- [SUPPLIED RECORDS]:
○ ○ ○ ○ ○
-- ==== Sys2Proof/Proofs/Watchdog.lean ====
section
/-! The watchdog and its two resets (O49, O51, O52). -/

namespace Sys2Proof.Machine

open Sys2Proof Sys2Proof.Config

/-! ## The watchdog -/

/-- Settles O49, field by field. -/
theorem warmResetProcedure : Obligations.WarmResetProcedure := fun _ => ⟨_, _, _, rfl⟩

/-- In a period with a clock the watchdog only ages if it does not time out, and resets the chip or the core if it does. -/
theorem runWdt_of_clocks {n : Nat} (hn : 0 < n) (e : EnvSample) (s : State) :
    runWdt n e s = if wdtTimesOut e (ageWdt n s) = true then
      (if s.halted then warmReset (ageWdt n s) else chipReset .wdtN (ageWdt n s)) else ageWdt n s := by
  simp only [runWdt, ne_eq, Nat.pos_iff_ne_zero.mp hn, not_false_eq_true, true_and]

/-- When the watchdog times out, by its age at the end of the period (R321). -/
theorem wdtTimesOut_ageWdt_iff (n : Nat) (e : EnvSample) (s : State) : wdtTimesOut e (ageWdt n s) = true ↔
    s.par.mask.wdtEn = true ∧ 0x8000 ≤ s.wdt.age + n ∧ (0x10000 ≤ s.wdt.age + n ∨ e.wdtStrike = true) := by
  show (decide (0x8000 ≤ s.wdt.age + n) && s.par.mask.wdtEn && (decide (0x10000 ≤ s.wdt.age + n) || e.wdtStrike)) = true ↔ _
  simp only [Bool.and_eq_true, Bool.or_eq_true, decide_eq_true_eq, and_assoc, and_left_comm]

/-- Settles O51, by where the age at the end of the period lies. -/
theorem watchdogWindow : Obligations.WatchdogWindow := by
  rintro n e s _ hn rfl
  have hrun := runWdt_of_clocks hn e s
  simp only [wdtTimesOut_ageWdt_iff] at hrun
  refine ⟨fun hquiet => hrun.trans (if_neg ?_), fun hen hage => hrun.trans (if_pos ?_), fun hen hlow hhigh => ?_⟩
  · rintro ⟨hen, hlow, _⟩
    rcases hquiet with hdis | hage
    · simp [hen] at hdis
    · omega
  · exact ⟨hen, by omega, .inl hage⟩
  · have hstrike : (s.par.mask.wdtEn = true ∧ 0x8000 ≤ s.wdt.age + n ∧ (0x10000 ≤ s.wdt.age + n ∨ e.wdtStrike = true)) ↔
        e.wdtStrike = true := by simp [hen, hlow, Nat.not_le.mpr hhigh]
    simp only [hstrike] at hrun
    exact hrun

theorem runWdt_of_expired {n : Nat} {e : EnvSample} {s : State} (hn : 0 < n) (hen : s.par.mask.wdtEn = true)
    (hage : 0x10000 ≤ s.wdt.age + n) (hrun : s.halted = false) : runWdt n e s = chipReset .wdtN (ageWdt n s) := by
  obtain ⟨_, hexpired, _⟩ := watchdogWindow n e s _ hn rfl
  rw [hexpired hen hage, hrun]
  rfl

/-! ## The whole period -/

/-- The interrupt check where interrupts are disabled. -/
theorem boundary_of_disabled {s : State} (h : s.intc.emi = false) (e : EnvSample) :
    boundary e s = { s with entering := none, slipped := false } := by
  have hnone : pendingInterrupt s = none := by simp [pendingInterrupt, h]
  simp only [boundary, hnone]

/-- The watchdog's reset in a period of the devices but the counter: it comes before the pads, which find the chip reset. -/
theorem otherDevices_of_expired {clocks : Nat} {e : EnvSample} {s : State} (cyc : Nat) (b tf : Bool)
    (hen : s.par.mask.wdtEn = true) (hrun : s.halted = false) (hpos : 0 < clocks) (hage : 0x10000 ≤ s.wdt.age + clocks)
    (hpower : e.powerOn = false) (hres : e.resLow = false) : ∃ s1 : State,
      otherDevices clocks cyc b tf e s = takePads e (runLvd cyc b e (chipReset .wdtN s1)) ∧ s1.flags = s.flags ∧
        s1.acc = s.acc := by
  obtain ⟨tbf, heq, _⟩ := timeBase_and_wakes clocks tf s
  rw [otherDevices, heq, runWdt_of_expired hpos ?enabled ?age ?running, samplePads, padEvents, if_neg (by simp [hpower]),
    if_neg (by simp [hres]), portWake_eq]
  case enabled => exact hen
  case age => exact hage
  case running => simp [hrun]
  exact ⟨_, rfl, rfl, rfl⟩

/-- Settles O52: the watchdog resets the chip, and the interrupt check finds interrupts disabled. -/
theorem unclearedWatchdogResetsTheChip : Obligations.UnclearedWatchdogResetsTheChip := by
  intro before s s' clocks cyc drawn hen hrun hpos hage hpower hres hp
  obtain ⟨s3, h3, rfl⟩ := period_cases hp
  have hleft := timerPeriod_leaves h3
  obtain ⟨s1, heq, hflags, hacc⟩ := otherDevices_of_expired cyc before.adcr.bon s.intc.tf (by rwa [hleft.par])
    (hleft.halted.trans hrun) hpos (by rwa [hleft.wdt]) hpower hres
  rw [heq, boundary_of_disabled rfl]
  have hpdf : s1.flags.pdf = s.flags.pdf := by rw [hflags, hleft.flags]
  exact ⟨rfl, rfl, rfl, hpdf, hacc.trans hleft.acc, rfl, rfl⟩

end Sys2Proof.Machine
end

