/-- The place of a register field: BAR0 offset of the register, lowest bit, width. -/
structure F where
  off : Nat
  lo : Nat
  w : Nat
  deriving DecidableEq, Repr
○ ○ ○ ○ ○
- [PROBLEM DESCRIPTION]:
Return exactly the lines that run from the top of the listing above to the line containing "period (R321). -/", please, keeping both end lines and leaving out everything else.

- [ANSWER BOX]:
-- ==== Sys2Proof/Proofs/Watchdog.lean ====
section
/-! The watchdog and its two resets (O49, O51, O52). -/

namespace Sys2Proof.Machine

open Sys2Proof Sys2Proof.Config

/-! ## The watchdog -/

/-- Settles O49, field by field. -/
theorem warmResetProcedure : Obligations.WarmResetProcedure := fun _ => ⟨_, _, _, rfl⟩

/-- In a period with a clock the watchdog only ages if it does not time out, and resets the chip or the core if it does. -/
theorem runWdt_of_clocks {n : Nat} (hn : 0 < n) (e : EnvSample) (s : State) :
    runWdt n e s = if wdtTimesOut e (ageWdt n s) = true then
      (if s.halted then warmReset (ageWdt n s) else chipReset .wdtN (ageWdt n s)) else ageWdt n s := by
  simp only [runWdt, ne_eq, Nat.pos_iff_ne_zero.mp hn, not_false_eq_true, true_and]

/-- When the watchdog times out, by its age at the end of the period (R321). -/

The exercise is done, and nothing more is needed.